Employment Experience

  • Research Intern at Google (2023.05 - 2023.08).
    Large language model for video summarization.
  • Applied Scientist Intern at Amazon Go (2022.01 - 2022.08). Supervisor: Chuhang Zou, Jaechul Kim
    Large language model driven open-vocabulary human activity recognition generalizable to new scenes, activities or objects
    Video scene graph construction by Comonsense Reasoning.
  • Research Associate at Lab of Vision and Image Processing (VIP), UW (2019.05 - 2019.08).
    Work with Prof. Paul Fieguth and Prof. Alex Wong on text-to-image generation.
  • Research Intern at Christie Digital Systems Canada Inc. (2017.03 - 2018.08). Mentor: Mr. Mark Lamm
    Content-adaptive high-resolution enhancement using one/multiple low-resolution projector(s)

Projects

  • Multimodal Video Understanding and Synthesis
    Dance video recognition by tracking, 2D pose estimation, and unsupervised 3D pose estimation.
    Developed an action proposal generation network for automatic segmentation of a video into clips.
    Multimedia Human Activity Video Generation
  • Multimedia Attribute Discovery and Language Acquisition
    Concept acquisition and multimedia attributes extraction through curriculum learning.
    Language acquisition by textual attributes guided portrait painting generation

Personal

  • I love travelling and foods. I've been to most places in China, the east coast and west coast in United States, and eastern Canada. Here are some photography I took during my travelling.
  • I have a lasting passion for piano and have been playing piano since I was 5 years old. I had participataed a few of local piano concerts and had passed the piano 10th-level grading test in China. Besides, when I was in college, I joined the choir as a soprano.
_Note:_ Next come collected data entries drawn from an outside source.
/-- Is a wait not parkable (R196)? Beside the waits that a save must let finish, that for a credit whose request has entered the
mesh: its process is not parked, but a save drops it (log entry 45). -/
def WaitKind.noPark : WaitKind → Bool
  | .credit _ => true
  | w => w.finishes

/-- A process between instructions, or in a wait that is dropped without effect (R375). -/
def Proc.atBoundary (p : Proc) : Bool :=
  match p.wait with
  | some w => !w.kind.finishes
  | none => true

/-- Is the process's wait, if any, parkable, as far as its kind tells (R196)? -/
def Proc.mayPark (p : Proc) : Bool :=
  match p.wait with
  | some w => !w.kind.noPark
  | none => true

/-- May a process that is cancelled or killed end where it is (R189, R234, R371)? Beside an instruction boundary, a release wait is
abandoned, since its instruction has not acted yet, and so is a draft's QUIT that has not begun to publish (R358, R363). -/
def Proc.stoppable (p : Proc) : Bool :=
  match p.wait with
  | some w => !w.kind.finishes || (match w.kind with
    | .release _ => true
    | .settle => (match p.draft with
      | some d => d.state == .settling || d.state == .preparing
      | none => false)
    | _ => false)
  | none => true

/-! ### Length and status of an instruction -/

/-- Length in bytes of an encoded instruction (R36). -/
def instrLen (i : Instr) : Word :=
  match encodeWord i with
  | some (n, _) => BitVec.ofNat 64 (n / 8)
  | none => 0

/-- The TVAL of an ILLEGAL or PRIV trap: the instruction word (R32). -/
def instrWord (i : Instr) : Word :=
  match i, encodeWord i with
  | .illegalWord w, _ => BitVec.ofNat 64 w
  | _, some (_, w) => BitVec.ofNat 64 w
  | _, none => 0

/-- Is it a vector instruction (majors 0x24 to 0x2D)? -/
def isVector (i : Instr) : Bool :=
  match encodeWord i with
  | some (32, w) => decide (0x24 ≤ bits w 1 6 ∧ bits w 1 6 ≤ 0x2D)
  | _ => false

/-- The status register and number of an instruction: is .q set, the register it names, and the TVAL[15:8] of its
CHANNEL trap (R7, R32, R208, R212, R238, R253, R334). -/
def statusOf : Instr → Bool × BitVec 5 × Nat
  | .spawn _ q d => (q == 1, d, 0xFF)
  | .chopen _ q p _ d | .chbind _ q p _ d | .chclose _ q p d | .wrel _ q p d
  | .send _ q p _ d | .sendv _ q p _ d | .sendt _ q p _ d | .recvt _ q p _ d
  | .gsendScalar _ q p _ d | .gsendVector _ q p _ d | .dsend _ q p _ d => (q == 1, d, p.toNat)
  | .recv _ q p a _ | .recvv _ q p a _ | .grecvScalar _ q p a _ | .grecvVector _ q p a _ => (q == 1, a, p.toNat)
  | .gcfg _ p _ | .gcfgPort _ p _ => (false, 0, p.toNat)
  | .launch _ q b _ | .lwait _ q b _ _ => (q == 1, b, 0xFF)
  | .lcancel _ q _ d | .ldep _ q _ _ d | .graphClose _ q _ d | .jcancel _ q _ d => (q == 1, d, 0xFF)
  | .graphOpen _ q a _ | .nextt _ q _ a _ => (q == 1, a, 0xFF)
  | .copy _ q d | .copya _ q _ _ d => (q == 1, d, 0xFF)
  | .ctradd _ q k _ d | .ctrset _ q _ k _ d => (q == 1, d, k.toNat)
  | .tbexp _ q k _ d | .tbarr _ q k d => (q == 1, d, k.toNat)
  | .cRecv p _ | .cSend p _ => (false, 0, p.toNat)
  | _ => (false, 0, 0xFF)

/-- The counts up to the end of the cycle before `now` (R409). -/
def Capture.before (cp : Capture) (now : Nat) : Vector Word 4 :=
  if cp.pendAt == now then cp.cnt else Vector.ofFn fun i : Fin 4 => cp.cnt[i] + cp.pend[i]

/-- Add to the capture counters that count event `ev`, which happens in cycle `now`; the cycle of the CAPSTART is not counted
(R409). -/
def Proc.count (p : Proc) (now ev n : Nat) : Proc :=
  match p.capture with
  | none => p
  | some cp =>
    if now ≤ cp.start then p
    else
      let old := if cp.pendAt == now then cp.pend else Vector.replicate 4 0
      { p with capture := some { cp with
          cnt := cp.before now, pendAt := now,
          pend := Vector.ofFn fun i : Fin 4 => if cp.ev[i].toNat == ev then old[i] + BitVec.ofNat 64 n else old[i] } }

/-- Count an event for process `uid` (R409). -/
def State.countFor (s : State) (c uid ev n : Nat) : State := s.modCore c fun co => co.modUid uid fun p => p.count s.now ev n

/-- The counting part of a retirement in cycle `now` (R20, R40, R409). -/
def Proc.counted (p : Proc) (now : Nat) (i : Instr) : Proc :=
  let p := if isVector i then p.count now 8 1 else p
  match i with
  | .capstart _ _ => p
  | .capstop _ _ _ => p
  | _ => p.count now 2 1

/-- Is the exemption of R398 kept past an instruction? TRET has just set it for its target. -/
def Proc.keepSkip (p : Proc) : Instr → Bool
  | .tret _ _ => p.bpSkip
  | _ => false

/-- Retirement: pc moves on, RETIRED counts, no wait or exemption is left (R20, R398). -/
def Proc.retire (p : Proc) (now : Nat) (i : Instr) (pc : Word) : Proc :=
  { (p.counted now i) with
    pc := pc, retired := p.retired + 1, wait := none, answer := none, bpSkip := p.keepSkip i,
    tbPhase := none, altEnd := none, altDead := [], altDone := [], altKnown := [] }

/-! ### The limits of R20 -/

/-- The limits in force in cycle `now`: PARKWAIT, WDCYCLES and DLWINDOW (R20, R108). -/
def Core.limits (co : Core) (now : Nat) : Half × Half × Half :=
  if co.limitAt == now + 1 then co.limitOld else (co.parkwait, co.wdcycles, co.dlwindow)

/-- The limits in force before a write in cycle `now` (R108). -/
def Core.keepLimits (co : Core) (now : Nat) : Core := { co with limitOld := co.limits now, limitAt := now + 1 }

def Core.parkLimit (co : Core) (now : Nat) : Nat := (co.limits now).1.toNat
def Core.watchLimit (co : Core) (now : Nat) : Nat := (co.limits now).2.1.toNat
def Core.probeLimit (co : Core) (now : Nat) : Nat := (co.limits now).2.2.toNat

/-! ### Granules (R23, R116 to R120) -/

/-- A list of numbers in rising order with one number in it. -/
def insertNat (n : Nat) : List Nat → List Nat
  | [] => [n]
  | m :: ms => if n < m then n :: m :: ms else if n == m then m :: ms else m :: insertNat n ms

def Core.isFull (co : Core) (g : Nat) : Bool := co.full.contains g

def Core.setFull (co : Core) (g : Nat) : Core := { co with full := insertNat g co.full }

def Core.setEmpty (co : Core) (g : Nat) : Core := { co with full := co.full.filter fun h => h != g }

/-- Is a granule owned by an accepted copy or HLOAD and not yet filled (R118, R273)? -/
def Core.owned (co : Core) (g : Nat) : Bool :=
  co.taken.any (fun t => t.2.2.contains g) || co.foreign.any (fun t => t.2.2.any fun e => e.1 == g) || co.memops.any (fun m => m.owned.contains g)

/-- Is a waiting entry satisfied (R120)? A granule that a copy's acceptance has emptied serves no STF while the engine owns it
(R118; log entry 37). -/
def Core.satisfied (co : Core) (w : WaitEntry) : Bool :=
  if w.kind == 0 then !co.owned w.granule && co.isFull w.granule
  else if w.kind == 1 then !co.owned w.granule && !co.isFull w.granule
  else !co.owned w.granule

/-- Wait-table entries are released; their places are the last to be taken again (R119). -/
def Core.dropWaits (co : Core) (gone : WaitEntry → Bool) : Core :=
  { co with waits := co.waits.filter (fun w => !gone w), waitFree := co.waitFree ++ (co.waits.filter gone).map (·.place) }

/-- The entries of a process are released (R119, R120). -/
def Core.dropWaitsOf (co : Core) (uid : Nat) : Core := co.dropWaits fun w => w.uid == uid

/-- The signed value of the low `w` bits. -/
def sInt (w n : Nat) : Int := if n % 2 ^ w < 2 ^ (w - 1) then (n % 2 ^ w : Nat) else (n % 2 ^ w : Nat) - (2 ^ w : Nat)

/-- The low 2^S bytes of a word, extended (R93, R113). -/
def extW (u : BitVec 1) (sx : BitVec 2) (a : Word) : Word :=
  let w := 8 * 2 ^ sx.toNat
  if u == 1 then BitVec.ofNat 64 (a.toNat % 2 ^ w) else BitVec.ofInt 64 (sInt w a.toNat)

/-- A vector register with one byte written. -/
def setVByte (v : VReg) (i : Nat) (b : Byte) : VReg :=
  (v &&& ~~~((0xFF : VReg) <<< (8 * i))) ||| (b.zeroExtend 256 <<< (8 * i))

/-- The granules that a waiting access touches, in the order of its bytes. -/
def Access.granules (g : Nat) : Access → List Nat
  | .loadX _ _ sx off => [off / 16, (off + 2 ^ sx.toNat - 1) / 16]
  | .loadV _ bs => bs.map fun b => b.1 / 16
  | .store bs => bs.map fun b => b.1 / 16
  | _ => [g]

/-- Perform an access of process `p` whose granules are all its to touch; granule `g` is that of its entry (R113 to R116). -/
def Core.perform (co : Core) (g : Nat) (p : Proc) : Access → Core × Proc
  | .loadX r u sx off => (co, p.setX r (extW u sx (BitVec.ofNat 64 (co.spad.nat off (2 ^ sx.toNat)))))
  | .loadV r bs => (co, p.setV r (bs.foldl (fun v b => setVByte v b.2 (co.spad.read b.1)) (p.vr r)))
  | .store bs => ({ co with spad := bs.foldl (fun m b => m.write b.1 b.2) co.spad }, p)
  | .ldf r _ clr => (if clr then co.setEmpty g else co, p.setX r (co.spad.word (16 * g)))
  | .stf w _ => (({ co with spad := co.spad.putNat (16 * g) 8 w.toNat }).setFull g, p)
  | .sete => (co.setEmpty g, p)
  | .setf => (co.setFull g, p)

/-- The entry that a process keeps when its operation must wait on: an STF of a granule that has been filled, or an access that
touches another granule of an engine (R116, R118). -/
def Core.stillWaits (co : Core) (w : WaitEntry) (a : Access) : Option WaitEntry :=
  match (a.granules w.granule).find? co.owned with
  | some g => some { w with granule := g, kind := 2 }
  | none => match a with
    | .stf _ false => if co.isFull w.granule then some { w with kind := 1 } else none
    | .ldf _ false _ => if co.isFull w.granule then none else some { w with kind := 0 }
    | _ => none

/-- Serve a satisfied entry: a parked process is made ready and keeps its entry until it has issued again; any other process has
its access performed here, or issues its instruction again when it waits outside this chapter (R118, R120). The answer says
whether the entry was released. -/
def Core.serve (co : Core) (w : WaitEntry) (now : Nat) : Core × Bool :=
  match co.slotOf w.uid with
  | none => ({ co with parked := co.parked.map fun r =>
      if r.proc.uid == w.uid then { r with ready := true, proc := { r.proc with wait := none } } else r }, false)
  | some k =>
    let sl := co.slot k
    match sl.proc.bind fun p => p.wait.map fun wt => (p, wt) with
    | none => (co, false)
    | some (p, wt) =>
      if sl.state == .parking then (co.setSlot k (sl.wake co.halted now), false)
      else match w.access with
        | none => ((co.dropWaitsOf w.uid).setSlot k (sl.wake co.halted now), true)
        | some a => match co.stillWaits w a with
          | some w' => ({ co with waits := co.waits.map fun v => if v.uid == w.uid then w' else v }, false)
          | none =>
            let (co', q) := ({ co.dropWaitsOf w.uid with issued := now + 1 }).perform w.granule p a
            (co'.setSlot k { (sl.wake co.halted now) with proc := some (q.retire now wt.instr (p.pc + instrLen wt.instr)) }, true)

/-- One pass of HandOff over the entries of a granule, oldest first (R120). -/
def Core.handPass (now g : Nat) : List WaitEntry → Core → Core × Bool
  | [], co => (co, false)
  | w :: ws, co =>
    if w.granule == g && co.satisfied w then
      let (co, done) := co.serve w now
      let (co, more) := Core.handPass now g ws co
      (co, done || more)
    else Core.handPass now g ws co

/-- HandOff: passes over the entries until one makes no progress (R120); each that does releases an entry. -/
def Core.handOff (now g : Nat) : Nat → Core → Core
  | 0, co => co
  | fuel + 1, co =>
    let (co, more) := Core.handPass now g co.waits co
    if more then Core.handOff now g fuel co else co

/-- Every change of a granule's bit hands it to the waiters (R120). -/
def State.handOff (s : State) (c g : Nat) : State := s.modCore c fun co => co.handOff s.now g 33

/-- Set granules full with their contents unchanged, each with HandOff (R326, R331). -/
def State.fillGranules (s : State) (c : Nat) : List Nat → State
  | [] => s
  | g :: gs => ((s.modCore c fun co => co.setFull g).handOff c g).fillGranules c gs

/-! ### Launch agents -/

def idDie (id : Nat) : Nat := bits id 34 2
def idPkg (id : Nat) : Nat := bits id 36 10
def idIndex (id : Nat) : Nat := bits id 0 11
def idSeq (id : Nat) : Nat := bits id 11 23
def idKind (id : Nat) : Nat := bits id 46 2

/-- The pool record that a launch or graph identifier names, when it is not stale (R224). -/
def State.launchRec (s : State) (id : Nat) : Option LaunchRec :=
  if idPkg id == s.pkgid.toNat && decide (id < 2 ^ 48) then
    match kget (s.die (idDie id)).pool (idIndex id) with
    | some r => if r.seq.toNat == idSeq id && idKind id == bit r.graph then some r else none
    | none => none
  else none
I would love to share with you my favorate pieces I played when working from home: Fantaisie-ImpromptuMinute Waltz千と千尋
  • I love playing badminton, table tennis, volleyball and swimming, and I have received special training, which brings me a strong body and more fun while playing. Besides, I enjoy outdoor sports and extreme sports. I often climb mountains in long weekends, drifting in summer, and skiing in winter. Since few years ago, I have been thinking to get a certificate of diving and a recreational pilot permit.
  • I enjoy be involved in volunteer activities and I also devoted myself to the volunteer association as the president during my undergraduate study. Until now I still keep connecting with a school for the deaf and the dumb in Beijing.